701 not getting fuel

Hey guys, its been a while since i've been on here but I recently pulled out my 94 superjet after sitting all winter (and most of summer). I tried to fire it up and it was not getting fuel. If i pour gas or starting fluid down the carb it runs fine. I removed the fuel filter and drained it then reinstalled it. It filled up with new gas when i had it running on gas i poured down the carb, but the motor still died after it burned through the gas i poured in. I replaced the fuel filter last season so i know its not that. I'm thinking about doing a carb rebuild but wanted to see if anyone had any input before i started tearing it apart. Thanks!
 

FlightPlanDan

Don'tTrustAfartAfter50
Hey guys, its been a while since i've been on here but I recently pulled out my 94 superjet after sitting all winter (and most of summer). I tried to fire it up and it was not getting fuel. If i pour gas or starting fluid down the carb it runs fine. I removed the fuel filter and drained it then reinstalled it. It filled up with new gas when i had it running on gas i poured down the carb, but the motor still died after it burned through the gas i poured in. I replaced the fuel filter last season so i know its not that. I'm thinking about doing a carb rebuild but wanted to see if anyone had any input before i started tearing it apart. Thanks!


Most of us run our motors often enough that ethanol is not an issue. However, prolonged sitting can do the same damage to a 2 stroke as it can to a 4 stroke, even without a bowl-type carb. Small ports get gacked-up and drive you insane.
Pulse line drives fuel pumping via crank case pressure.
If fuel is not delivered, Check pulse line, then clean the carb.
 

Vumad

Super Hero, with a cape!
Location
St. Pete, FL
Sometimes a cleaning is sufficient when saves you $70 per carb on a rebuild. Take it all apart, write down all your specs (be sure to count screw settings by turning them in before you remove them), clean real well, reassemble and test. You need to open both sides of the carb and clean them. You test with a popoff gauge. If it specs out right, you should be good to go without buying new parts. If the popoff and leak test do not go properly, you have to rebuild. You should replace the carb base gasket everytime you remove the carb, but I don't if it's in good condition. Just be careful of a lean condition from a leaking gasket. You may want to drain the fuel and flush your fuel lines before running it.

If you're going to let it sit a long time like that, you should try to get ethanol free fuel and add stabil for your last few rides. You also shouldn't dog it hard until you run the fuel through because it can lose some octane from sitting.
 

FlightPlanDan

Don'tTrustAfartAfter50
Sometimes a cleaning is sufficient when saves you $70 per carb on a rebuild.
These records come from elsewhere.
-- ==== Sys2Proof/Syntax.lean ====
section
/-!
DEFINITION. The commands the block takes: one constructor per row of spec/opcode_table.json. A command is a register
access, a message, a pin or link event, or the end of a process the spec gives the part; what the outside world alone
decides (a measured value, a received byte, the outcome of a check inside an unspecified engine) is an operand.
-/
namespace Sys2Proof

/-- A bay (R10): 0–3. -/
abbrev Bay := Fin 4

/-- The ten bus masters of R19/R20 (the two application cores apart). -/
inductive Master where
  | app0 | app1 | saf | lgl | vlt | dma | upd | ylr | hif | dbg
deriving DecidableEq, Repr

/-- The four processor domains, numbered as in R15. -/
inductive Domain where
  | app | saf | lgl | vlt
deriving DecidableEq, Repr

/-- The two host links (R470, R471). -/
inductive Link where
  | spi | rmii
deriving DecidableEq, Repr

/-- The roles of R253: 0 PUBLIC, 1 USER, … as numbered there. -/
abbrev Role := Nat

/-- What the two residual-current demodulators of a bay deliver over the window that ends (R205): 16 kS/s counts of channel A and of
channel B. -/
structure RcdData where
  a : List Int := []
  b : List Int := []
deriving DecidableEq, Repr

/-- A timer of a channel's trip curve that has run out (R207): its point, the magnitude of the point's quantity in µA, and for how
many ms the quantity has reached the threshold and not fallen below 0.9 of it. -/
structure RcdOver where
  pt : Fin 8
  ua : Nat
  ms : Nat
deriving DecidableEq, Repr

/-- What a residual-current self-test measures (R212): whether FG_TST held its current; the I_DC of channels A and B in µA at the
offset, at +DC_EQ and at -DC_EQ, and their I_AC; whether both point 0 comparators responded at each DC step, and both of point 3. -/
structure RcdTest where
  held : Bool := true
  off : Int × Int := (0, 0)
  plus : Int × Int := (0, 0)
  minus : Int × Int := (0, 0)
  ac : Int × Int := (0, 0)
  respPlus : Bool := true
  respMinus : Bool := true
  respAc : Bool := true
deriving DecidableEq, Repr

/-- A half-period of the insulation monitor (R213, R215): 1 kS/s counts of IMD_SP and IMD_SN. -/
structure ImdHalf where
  sp : List (BitVec 16) := []
  sn : List (BitVec 16) := []
deriving DecidableEq, Repr

/-- What the analog side presents over a wheel cycle that ends: the length of a whole cycle in ns as the PLL runs it (R51, R57);
per source code of R86 the 16 kS/s samples in counts, before clipping, whose instants lie in the cycle, oldest first (a source that
is not listed, and samples that are not listed, are zeros); the bays' residual currents. -/
structure CycleData where
  periodNs : Nat := 20000000
  src : List (Nat × List Int) := []
  rcd : Vector RcdData 4 := Vector.replicate 4 {}
deriving DecidableEq, Repr

/-- A unit's wheel time as its pair peer hears it (R33, R452): 64 bits, and whether the wheel runs free. -/
structure WheelMark where
  wt : BitVec 64
  fw : Bool := false
deriving DecidableEq, Repr

/-- The voltages the power path sees at a pole (R190, R197), in mV: supply side (rms; V11 in DC), and the largest across the contact. -/
structure PoleVolts where
  sup : Nat := 0
  vx : Nat := 0
deriving DecidableEq, Repr

/-- What triggers the waveform capture (R98): a WAV_TRIG seat, TRIG.SW, two successive samples of slot LVL_SLOT, a safety trip. -/
inductive WavCause where
  | seat (k : Fin 4)
  | software
  | level (old new : BitVec 24)
  | safety
deriving DecidableEq, Repr

/-- An OBIS code A-B:C.D.E*F (R252). -/
structure Obis where
  a : Nat
  b : Nat
  c : Nat
  d : Nat
  e : Nat
  f : Nat := 255
deriving DecidableEq, Repr

/-- What every host request carries (R253, R472): the link it came by, its role and its tag. -/
structure Req where
  link : Link
  role : Role
  tag : Nat := 0
deriving DecidableEq, Repr

/-- SEL of a buffer read (R257): by time or by sequence, maximum entries, FROM and TO. -/
structure Sel where
  byTime : Bool
  max : Nat
  lo : Nat
  hi : Nat
deriving DecidableEq, Repr


/-- Who asks the vault (R349): a domain on its mailbox, or a host request passed on by the application. -/
structure VltReq where
  dom : Domain := .app
  host : Option Req := none
deriving DecidableEq, Repr

/-- Header fields of a key blob (R335). -/
structure KeyHdr where
  alg : BitVec 8
  usage : BitVec 8
  roles : BitVec 8
  domains : BitVec 8
  policy : BitVec 16
  keyId : Word
deriving DecidableEq, Repr

/-- What a reader exchange ends with (R355, R373): the bytes received, the card identifier of an ANTICOLL, and the flags. -/
structure NfrRx where
  data : List Byte := []
  uid : List Byte := []
  timeout : Bool := false
  crcErr : Bool := false
  coll : Bool := false
deriving DecidableEq, Repr

/-- How a record write goes (R368): well; its CRC fails in step 2; or the field collapses before the shadow slot is written,
while it is, between it and the commit word, or in or after the commit word. -/
inductive Collapse where
  | none | crc | before | during | between | after
deriving DecidableEq, Repr

/-- A powerline frame as the modem tells them apart (R155, R158, R160): the SLAC messages with their RunID, and the rest (a
HomePlug management message or not); `data` is the whole frame. A sound carries the attenuation of the 58 groups in dB. -/
inductive PlcFrame where
  | startAtten (run : BitVec 64)
  | sound (run : BitVec 64) (atten : List Byte)
  | slacParmCnf (run : BitVec 64) (data : List Byte)
  | attenChar (run : BitVec 64) (data : List Byte)
  | slacMatch (run : BitVec 64) (data : List Byte)
  | other (data : List Byte) (mme : Bool)
deriving DecidableEq, Repr

/-- How the codec's run over a document ends by what the document and its grammar say (R168). -/
inductive ExiStop where
  | ok | grammar | srcEnd | valueRange | unsupported
deriving DecidableEq, Repr

/-- A token (R167). -/
structure ExiToken where
  kind : BitVec 8
  qname : BitVec 16 := 0
  typ : BitVec 4 := 0
  value : BitVec 32 := 0
deriving DecidableEq, Repr

/-- What the codec finds (R167, R168): how it ends and where (bit offset of the input, or token index), the tokens and the value
area a decode gives, the bytes an encode gives. -/
structure ExiResult where
  stop : ExiStop := .ok
  pos : BitVec 32 := 0
  tokens : List ExiToken := []
  vals : List Byte := []
  stream : List Byte := []
deriving DecidableEq, Repr

/-- A CAN frame (R173). -/
structure CanFrame where
  id : BitVec 29
  ide : Bool := false
  fdf : Bool := false
  brs : Bool := false
  dlc : Fin 16 := 0
  data : List Byte := []
deriving DecidableEq, Repr

/-- A fabric packet (R428), with what its CRCs and its tag give at the receiver. -/
structure Pkt where
  cls : Fin 4
  auth : Bool := false
  mgmt : Bool := false
  typ : BitVec 8
  dst : BitVec 8
  src : BitVec 8
  ttl : BitVec 8 := 32
  epoch : BitVec 8 := 0
  seq : Word := 0
  cyc : BitVec 16 := 0
  payload : List Byte := []
  hcrcOk : Bool := true
  crcOk : Bool := true
  tagOk : Bool := true
deriving DecidableEq, Repr

/-- A REPORT (R434): UID, requested address, the neighbour's UID of each port in LINK_UP, the identity public key. -/
structure Report where
  uid : BitVec 64
  addr : BitVec 8 := 0
  neigh : List (Option (BitVec 64)) := []
  key : List Byte := []
deriving DecidableEq, Repr

/-- One bay of a DEMAND (R440), powers in 0.1 kW: D, P_MIN, P_MEAS, session start second. -/
structure BayDemand where
  bay : Bay
  d : Nat
  pMin : Nat
  pMeas : Nat
  start : Nat
deriving DecidableEq, Repr

/-- A SESSION message (R452): table state, timers in ms, STOPSRC, the limits CFG, HOST, APP, TABLE and FABRIC, CP mode and
duty, commanded outputs (CT_DRV of the poles, CT_PRE), learned times (TIME, N) of MAKE_A–C and BREAK_A–C, last RCD self-test
and its age in s, IMD status and results (STAT, RISO, RP, RN), safety-net status word and ms left. -/
structure PairSess where
  open_ : Bool := false
  num : Nat := 0
  state : Nat := 0
  timers : List Nat := []
  stopsrc : Nat := 0
  lims : List Nat := []
  cpMode : Nat := 0
  duty : Nat := 0
  drv : Nat := 0
  pre : Bool := false
  learned : List (Nat × Nat) := []
  rcdPass : Bool := false
  rcdAge : Nat := 0
  imd : List Nat := []
  net : Nat := 0
  netMs : Nat := 0
deriving DecidableEq, Repr

/-- An open-session record as it is replicated (R308, R456). -/
structure SessRep where
  num : Nat
  metering : Bool := false
  auth : Option (List Byte) := none
  tariff : Nat := 0
  flags : Nat := 0
  loss : Nat := 0
  startWt : Nat := 0
  tStart : Nat := 0
  impStart : Nat := 0
  expStart : Nat := 0
  calId : Nat := 0
deriving DecidableEq, Repr

/-- An account as it is replicated (R288, R289, R456). -/
structure AcctRep where
  prepaid : Bool := false
  state : Nat := 0
  credit : Int := 0
  loaded : Nat := 0
  ecG : Nat := 0
  ec : Nat := 0
  warn1 : Nat := 0
  warn2 : Nat := 0
  tObey : Nat := 5000
  tFb : Nat := 100
  reconnect : Nat := 0
deriving DecidableEq, Repr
Take it all apart, write down all your specs (be sure to count screw settings by turning them in before you remove them), clean real well, reassemble and test. You need to open both sides of the carb and clean them. You test with a popoff gauge. If it specs out right, you should be good to go without buying new parts. If the popoff and leak test do not go properly, you have to rebuild. You should replace the carb base gasket everytime you remove the carb, but I don't if it's in good condition. Just be careful of a lean condition from a leaking gasket. You may want to drain the fuel and flush your fuel lines before running it.

If you're going to let it sit a long time like that, you should try to get ethanol free fuel and add stabil for your last few rides. You also shouldn't dog it hard until you run the fuel through because it can lose some octane from sitting.
Sometimes a cleaning is sufficient when saves you $70 per carb on a rebuild. Take it all apart, write down all your specs (be sure to count screw settings by turning them in before you remove them), clean real well, reassemble and test. You need to open both sides of the carb and clean them. You test with a popoff gauge. If it specs out right, you should be good to go without buying new parts. If the popoff and leak test do not go properly, you have to rebuild. You should replace the carb base gasket everytime you remove the carb, but I don't if it's in good condition. Just be careful of a lean condition from a leaking gasket. You may want to drain the fuel and flush your fuel lines before running it.

If you're going to let it sit a long time like that, you should try to get ethanol free fuel and add stabil for your last few rides. You also shouldn't dog it hard until you run the fuel through because it can lose some octane from sitting.


Easy there Vumad! Let's get this rider through the basics first. He just wants the ski to run. He might not work for NASA.
 

FlightPlanDan

Don'tTrustAfartAfter50
The carb is likely gacked up from sitting. Don't buy a re-build kit, don't buy anything until you pull the carb and clean it, with carb cleaner thru every tiny port. IMO. Don't overthink poop. Make it run.
 
Thanks for all the replies, i think i'll go ahead and pull the carb and try to get it cleaned up. I'm guessing it's just gunked up because it ran great when i put it away.
 

Vumad

Super Hero, with a cape!
Location
St. Pete, FL
So I pulled the carb and soaked it in carb cleaner and got it running now, but only to find I have 3 broken motor mounts, which means more time before I'm back on the water...

I have @rhaas mounts. You wont be broken long for that. You can change mounts out with the motor in the hull.